Testing a Technique: Focus Stacking

This "forced" block of remote volunteering time gives us a chance to work on a useful photographic technique, called focus stacking, which provides much better images of the micro-critters that are the subject of our work. Using tools embedded in Adobe Photoshop, we can combine multiple shots of a single specimen, each focused on some particular detail, into one blended image that displays the best in-focus portions from a whole series of shots.

A single photomicrograph typically has a very narrow depth of field; only a small portion of the specimen is in focus while everything else is blurry. A focus-stacked image provides a composite shot with much more of the subject in good focus, creating a 3D effect. You can see the extra detail in these example images of two common crabs in their larval stage.

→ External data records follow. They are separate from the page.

/-- Steps 1 to 4; an image that was loaded becomes active first (R444). -/
def bootChain (s : State) : State :=
  let c := s.sec
  let c := { c with
    hubSlot := if c.hubNew then 1 - c.hubSlot else c.hubSlot, coreSlot := if c.coreNew then 1 - c.coreSlot else c.coreSlot
    hubNew := false, coreNew := false }
  let s := { s with sec := c }
  match slotPick s 0 c.hubSlot with
  | none => bootState s 2 false
  | some (h, other) => bootCore (bootState { s with sec := { s.sec with hubSlot := h } } 0 other) other

/-- Is the device in recovery? -/
def inRecovery (s : State) : Bool := rf s F.SEC_STATUS_BOOT_STATE 0 == 2

/-! ### What comes back (R385, R420 to R423, R432) -/

/-- The verdicts whose clearing was commanded are removed (R385); a record of each goes out (code 5 of R395). -/
def clearVerdicts (s : State) : State :=
  let hit := fun (v : Verdict) => s.fh.clearing.contains (v.kind, v.index)
  let gone := s.fh.verdicts.filter hit
  if gone.isEmpty then { s with fh := { s.fh with clearing := [] } }
  else
    let s := { s with fh := { s.fh with verdicts := s.fh.verdicts.filter fun v => !hit v, clearing := [], digestStale := true } }
    let s := wf s F.FH_STATUS_VERDICTS 0 (verdictCount s)
    gone.foldl (fun s v => cperPush s v.kind v.index v.sig 5 CperInfo.plain) s

/-- The routing entries that record 0x0002 holds. -/
def routeApply (s : State) (r : List Byte) : State :=
  (List.range 4096).foldl (fun s d =>
    let w := fieldLE (4 * d) 4 r
    if w = 0 then s else regPut s (regKey .rtEntry (d / 256) (4 * (d % 256))) (BitVec.ofNat 32 w)) s

/-- The records that the device keeps of itself are applied (R282, R432). -/
def recordsApply (s : State) : State :=
  let s := match aget s.settings.records 1 with
    | some r => planApply s 1 r
    | none => s
  match aget s.settings.records 2 with
  | some r => routeApply s r
  | none => s

/-- Ports that a verdict retires stay retired (R263, R385). -/
def portsKept (s : State) : State := (List.range 24).foldl (fun s n => if standing s 4 n then portRetire s n else s) s

/-- The retest of the fences that the run-time wrote (R385). -/
def fencesRetest (s : State) (ms : List (Nat × Measured)) : State :=
  let s := s.fh.rtFences.foldl (fun s g =>
    if (measuredOf ms (partOf g)).coreFails.contains (g % 13) then
      (enterVerdict (ev s F.FH_EVENT_RETEST_FAIL 0) 1 g 7 3 CperInfo.plain).1
    else s) s
  { s with fh := { s.fh with rtFences := [] } }

/-- Give each fenced core of a list the lowest spare that remains (R423). -/
def spareGive (s : State) (l : List Nat) : State :=
  l.foldl (fun s g => match lowestSpare s (partOf g) with
    | some sp => wf (wf s F.PTN_CORE_STATE_ROLE sp 0) F.PTN_CORE_STATE_STOOD_BY g sp
    | none => s) s

/-- Rebuild the roles from the fuses, the verdicts, and the fences that stand (R423). -/
def rolesRebuild (s : State) : State :=
  let l := (List.range 260).filter fun g => role s g != 3 && (standing s 1 g || s.fh.rtFences.contains g)
  let s := l.foldl (fun s g => wf (wf s F.PTN_CORE_CTRL_FENCE g 1) F.PTN_CORE_STATE_ROLE g 2) s
  let s := spareGive s l
  (List.range 20).foldl (fun s p => if holdsUnreplaced s p then degraded s p else s) s

/-! ### Presets (R431) -/

/-- Keys of the preset records. -/
def presetKeys : List Nat := span 0x100 16

/-- Offsets that no preset may name: the Waybill, SET_, SEC_, RST_, HUB_UPD_, PWR_P3_CMD. -/
def presetBarred (off : Nat) : Bool :=
  match place off with
  | .waybill _ | .setBuf _ | .certWin _ => true
  | .frame .set _ _ | .frame .sec _ _ | .frame .rst _ _ => true
  | .frame .hub _ o => decide (0x10 ≤ o % 1024 ∧ o % 1024 < 0x24)
  | .frame .pwr _ o => o % 1024 == 0x18
  | _ => false

/-- One entry of a preset record: the state after it, and whether it was skipped. The reason of an earlier access fault is kept unless
the entry is refused. -/
def presetEntry (s : State) (off : Nat) (v : Word) : Host.Outcome (State × Bool) Fault Refusal :=
  if presetBarred off then .next (s, true)
  else
    let old := rf s F.HUB_ACC_FAULT_REASON 0
    match windowWrite (wf s F.HUB_ACC_FAULT_REASON 0 0) .fw off 4 v with
    | .next t => if rf t F.HUB_ACC_FAULT_REASON 0 = 0 then .next (wf t F.HUB_ACC_FAULT_REASON 0 old, false) else .next (t, true)
    | .fault f => .fault f
    | .refused r => .refused r

/-- The entries of all preset records, in order. -/
def presetEntries (s : State) : List (Nat × Word) :=
  presetKeys.flatMap fun k =>
    let d := (aget s.settings.records k).getD []
    (List.range (d.length / 8)).map fun i => (fieldLE (8 * i) 4 d % 2 ^ 26, BitVec.ofNat 32 (fieldLE (8 * i + 4) 4 d))

/-- Write the entries one after another; counts those applied and those skipped. -/
def presetRun : List (Nat × Word) → Nat → Nat → State → Host.Outcome State Fault Refusal
  | [], n, k, s => .next (wf (wf s F.SET_PRESET_INFO_APPLIED 0 n) F.SET_PRESET_INFO_SKIPPED 0 k)
  | e :: l, n, k, s =>
    match presetEntry s e.1 e.2 with
    | .next (t, true) => presetRun l n (k + 1) t
    | .next (t, false) => presetRun l (n + 1) k t
    | .fault f => .fault f
    | .refused r => .refused r

/-- Apply the presets, strobe all sixteen groups at once, and then do the rest. -/
def presetApply (s : State) (rest : State → State) : Host.Outcome State Fault Refusal :=
  match presetRun (presetEntries s) 0 0 s with
  | .next t => .next (rest (transfer t 0xFFFF))
  | .fault f => .fault f
  | .refused r => .refused r
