/-- R429, R430 and R432: STORE, READ and ERASE start where no command runs and the requester may; their end switches the record: a store puts it
and counts wear, a read copies it to the buffer and gives its length, an erase removes it; an absent key gives RESULT 2. A busy store gives
1, a key that the requester may not write 4, a bad length 5, a missing authorisation 6, a worn key 7 and a full area 3. The routing table
goes into its record when it is due. -/
def Obligations.SettingsAreKept : Prop :=
  (∀ (req : Requester) (s : State), lands s req .set 0 0 1 [0] → setAllowed s req 1 = true →
    let k := setKey s
    let n := setLen s
    let u := if req = .mgmt then grantUse s else s
    (s.settings.busy ≠ 0 → exec (.settingsStore req) s = .next (setFail s 1)) ∧
    (s.settings.busy = 0 → keyWritable req k = false → exec (.settingsStore req) s = .next (setFail u 4)) ∧
    (s.settings.busy = 0 → keyWritable req k = true → n = 0 ∨ 16384 < n ∨ n % 8 ≠ 0 → exec (.settingsStore req) s = .next (setFail u 5)) ∧
    (s.settings.busy = 0 → keyWritable req k = true → 0 < n → n ≤ 16384 → n % 8 = 0 →
      (10 ^ 6 ≤ (aget u.settings.wear k).getD 0 → exec (.settingsStore req) s = .next (setFail u 7)) ∧
      ((aget u.settings.wear k).getD 0 < 10 ^ 6 → settingsFree u < n + 64 → exec (.settingsStore req) s = .next (setFail u 3)) ∧
      ((aget u.settings.wear k).getD 0 < 10 ^ 6 → n + 64 ≤ settingsFree u → exec (.settingsStore req) s =
        .next { u with settings := { u.settings with busy := 1, key := setKey u, data := setData u } }))) ∧
  (∀ (req : Requester) (s : State), lands s req .set 0 0 2 [0] →
    (s.settings.busy ≠ 0 → exec (.settingsRead req) s = .next (setFail s 1)) ∧
    (s.settings.busy = 0 → exec (.settingsRead req) s = .next { s with settings := { s.settings with busy := 2, key := setKey s, data := [] } })) ∧
  (∀ (req : Requester) (s : State), lands s req .set 0 0 4 [0] → setAllowed s req 4 = true →
    let u := if req = .mgmt then grantUse s else s
    (s.settings.busy ≠ 0 → exec (.settingsErase req) s = .next (setFail s 1)) ∧
    (s.settings.busy = 0 → keyWritable req (setKey u) = false → exec (.settingsErase req) s = .next (setFail u 4)) ∧
    (s.settings.busy = 0 → keyWritable req (setKey u) = true → exec (.settingsErase req) s =
      .next { u with settings := { u.settings with busy := 3, key := setKey u, data := [] } })) ∧
  (∀ (c : Instr) (v : Word) (s : State), (c, v) ∈ [(Instr.settingsStore .mgmt, (1 : Word)), (.settingsErase .mgmt, 4)] → hubUp s = true →
    setAllowed s .mgmt v = false → exec c s = .next (setFail (accFault s 7 Requester.mgmt.id (winOff .set 0 0)) 6)) ∧
  (∀ s : State, s.settings.busy = 0 → exec .settingsDone s = .next s) ∧
  (∀ s : State, s.settings.busy = 1 → ∃ t, exec .settingsDone s = .next t ∧ t.settings.busy = 0 ∧ rf t F.SET_EVENT_DONE 0 = 1 ∧
    t.settings.records = aput s.settings.records s.settings.key s.settings.data ∧
    t.settings.wear = aput s.settings.wear s.settings.key ((aget s.settings.wear s.settings.key).getD 0 + 1)) ∧
  (∀ (d : List Byte) (s : State), s.settings.busy = 2 → aget s.settings.records s.settings.key = some d → ∃ t, exec .settingsDone s = .next t ∧
    t.settings.busy = 0 ∧ t.settings.buf = mwrN s.settings.buf 0 d ∧ setLen t = d.length % 2 ^ 15 ∧ t.settings.records = s.settings.records) ∧
  (∀ (d : List Byte) (s : State), s.settings.busy = 3 → aget s.settings.records s.settings.key = some d → ∃ t, exec .settingsDone s = .next t ∧
    t.settings.busy = 0 ∧ t.settings.records = adel s.settings.records s.settings.key) ∧
  (∀ s : State, s.settings.busy = 2 ∨ s.settings.busy = 3 → aget s.settings.records s.settings.key = none → ∃ t, exec .settingsDone s = .next t ∧
    t.settings = { s.settings with busy := 0, data := [] } ∧ rf t F.SET_STATUS_RESULT 0 = 2 ∧ rf t F.SET_EVENT_FAIL 0 = 1) ∧
  (∀ s : State, s.settings.routeDue = false → exec .routingRecordStore s = .next s) ∧
  (∀ s : State, s.settings.routeDue = true → hubUp s = true → ∃ u, u = settingsPut s 2 (routeRecord s) ∧
    exec .routingRecordStore s = .next { u with settings := { u.settings with routeDue := false } })

/-- R442, R444, R445, R447 and R450 to R452: an image that verifies goes into the inactive slot of its type, and another is refused with its
reason; an operator key's envelope installs it only while none is installed; a grant expires; a report is taken for the host at an address
of device memory or for the management layer, one at a time, and its end writes or sends it signed. -/
def Obligations.SecurityActs : Prop :=
  (∀ (l : List Byte) (s : State), islandUp s = true →
    (imageReason s [1, 2] l ≠ 0 → ∃ t, exec (.imageLoad l) s = .next t ∧ t = secEvent s F.SEC_EVENT_IMAGE_REFUSED (imageReason s [1, 2] l) ∧
      t.sec = s.sec ∧ rf t F.SEC_EVENT_IMAGE_REFUSED 0 = 1) ∧
    (imageReason s [1, 2] l = 0 → (imageOf l).type = 1 → ∃ t, exec (.imageLoad l) s = .next t ∧ rf t F.SEC_EVENT_IMAGE_LOADED 0 = 1 ∧
      t.sec = { s.sec with images := s.sec.images.set (1 - s.sec.hubSlot) (some (imageOf l)), hubNew := true }) ∧
    (imageReason s [1, 2] l = 0 → (imageOf l).type ≠ 1 → ∃ t, exec (.imageLoad l) s = .next t ∧ rf t F.SEC_EVENT_IMAGE_LOADED 0 = 1 ∧
      t.sec = { s.sec with images := s.sec.images.set (3 - s.sec.coreSlot) (some (imageOf l)), coreNew := true })) ∧
  (∀ (l : List Byte) (s : State), hubUp s = true →
    (imageReason s [3] l ≠ 0 → exec (.operatorKeyEnvelope l) s = .next (secEvent s F.SEC_EVENT_IMAGE_REFUSED (imageReason s [3] l))) ∧
    (imageReason s [3] l = 0 → (∃ k ∈ s.sec.opKeys, k ≠ []) → exec (.operatorKeyEnvelope l) s = .next (secEvent s F.SEC_EVENT_IMAGE_REFUSED 11)) ∧
    (imageReason s [3] l = 0 → (∀ k ∈ s.sec.opKeys, k = []) → imageLen l = 1953 → fieldLE 1952 1 (imageBody l) < 2 →
      exec (.operatorKeyEnvelope l) s = .next { s with sec := { s.sec with
        opKeys := s.sec.opKeys.set (fieldLE 1952 1 (imageBody l)) ((imageBody l).take 1952) } })) ∧
  (∀ s : State, (s.sec.grant = none → exec .grantExpiry s = .next s) ∧
    (∀ g, s.sec.grant = some g → s.time.now < g.expires → exec .grantExpiry s = .next s) ∧
    (∀ g, s.sec.grant = some g → g.expires ≤ s.time.now → exec .grantExpiry s = .next { s with sec := { s.sec with grant := none } })) ∧
  (∀ (nonce : List Byte) (s : State), islandUp s = true →
    (s.sec.attest ≠ none → exec (.attestRequest nonce) s = .next (secEvent s F.SEC_EVENT_ATTEST_REFUSED 12)) ∧
    (s.sec.attest = none → ∃ u, u = { s with sec := { s.sec with attest := some ⟨none, nonce, none⟩ } } ∧
      exec (.attestRequest nonce) s = .next (attestCapture u))) ∧
  (∀ (req : Requester) (s : State), lands s req .sec 0 0x10 1 [0] →
    let a := rf2 s F.SEC_ATTEST_ADDR_LO_ADDR F.SEC_ATTEST_ADDR_HI_ADDR 0
    (s.sec.attest ≠ none → exec (.secAttestGo req) s = .next (secEvent s F.SEC_EVENT_ATTEST_REFUSED 12)) ∧
    (s.sec.attest = none → reportFits s a = false → exec (.secAttestGo req) s = .next (secEvent s F.SEC_EVENT_ATTEST_REFUSED 13)) ∧
    (s.sec.attest = none → reportFits s a = true → ∃ u, u = { s with sec := { s.sec with
        attest := some ⟨some a, (List.range 8).flatMap (fun n => toLE 4 (rf s (F.SEC_NONCE_NONCE.nth n) 0)), none⟩ } } ∧
      exec (.secAttestGo req) s = .next (attestCapture u))) ∧
  (∀ (nonce body : List Byte) (s : State), s.sec.attest = some ⟨none, nonce, some body⟩ →
    ∃ t, exec .attestDone s = .next t ∧ t.sec = { s.sec with attest := none, reports := s.sec.reports ++ [signedReport body] } ∧ t.regs = s.regs) ∧
  (∀ (a : Nat) (nonce body : List Byte) (s : State), s.sec.attest = some ⟨some a, nonce, some body⟩ →
    ∃ u, u = { s with sec := { s.sec with attest := none } } ∧ exec .attestDone s = .next (ev (hubWrite u a (signedReport body)) F.SEC_EVENT_ATTEST_DONE 0))
end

The two prominent spines characteristic of Jonah crab larvae are clearly visible in this focus-stacked image, a composite of 19 photographs. Image by Lee and Sylvia Pollock.

The two prominent spines characteristic of Jonah crab (Cancer borealis) larvae are clearly visible in this focus-stacked image, a composite of 19 photographs.

Asian shore crab larvae lack spines but exhibit other interesting details in this focus-stacked image, a composite of 38 photographs. Image by Lee and Sylvia Pollock.

Asian shore crab (Hemigrapsus sanguineus) larvae lack spines but exhibit other interesting details in this focus-stacked composite of 38 photographs. Image by Lee and Sylvia Pollock.

No Stopping Science

As the Gulf of Maine experiences unprecedented warming, the reserve's lengthy plankton monitoring project supplies an especially valuable time-series of year-round data on fish and crab presence and abundance. We were working on samples from fall 2019 as the COVID-19 advisories became more dire and know the research folks will keep an unbroken stream of plankton samples coming back from Wells Harbor to the research lab. We're glad to be plugging along from home, helping to avoid a backlog of unsorted material when this pandemic finally subsides.

The research team thinks we are doing them a favor by helping out with the picking and keying. The truth is we are the beneficiaries! Not only do we feel useful, we get to keep contributing to the important work of the Wells Reserve. We'll get through this bizarre period with a project on track and our sanity intact!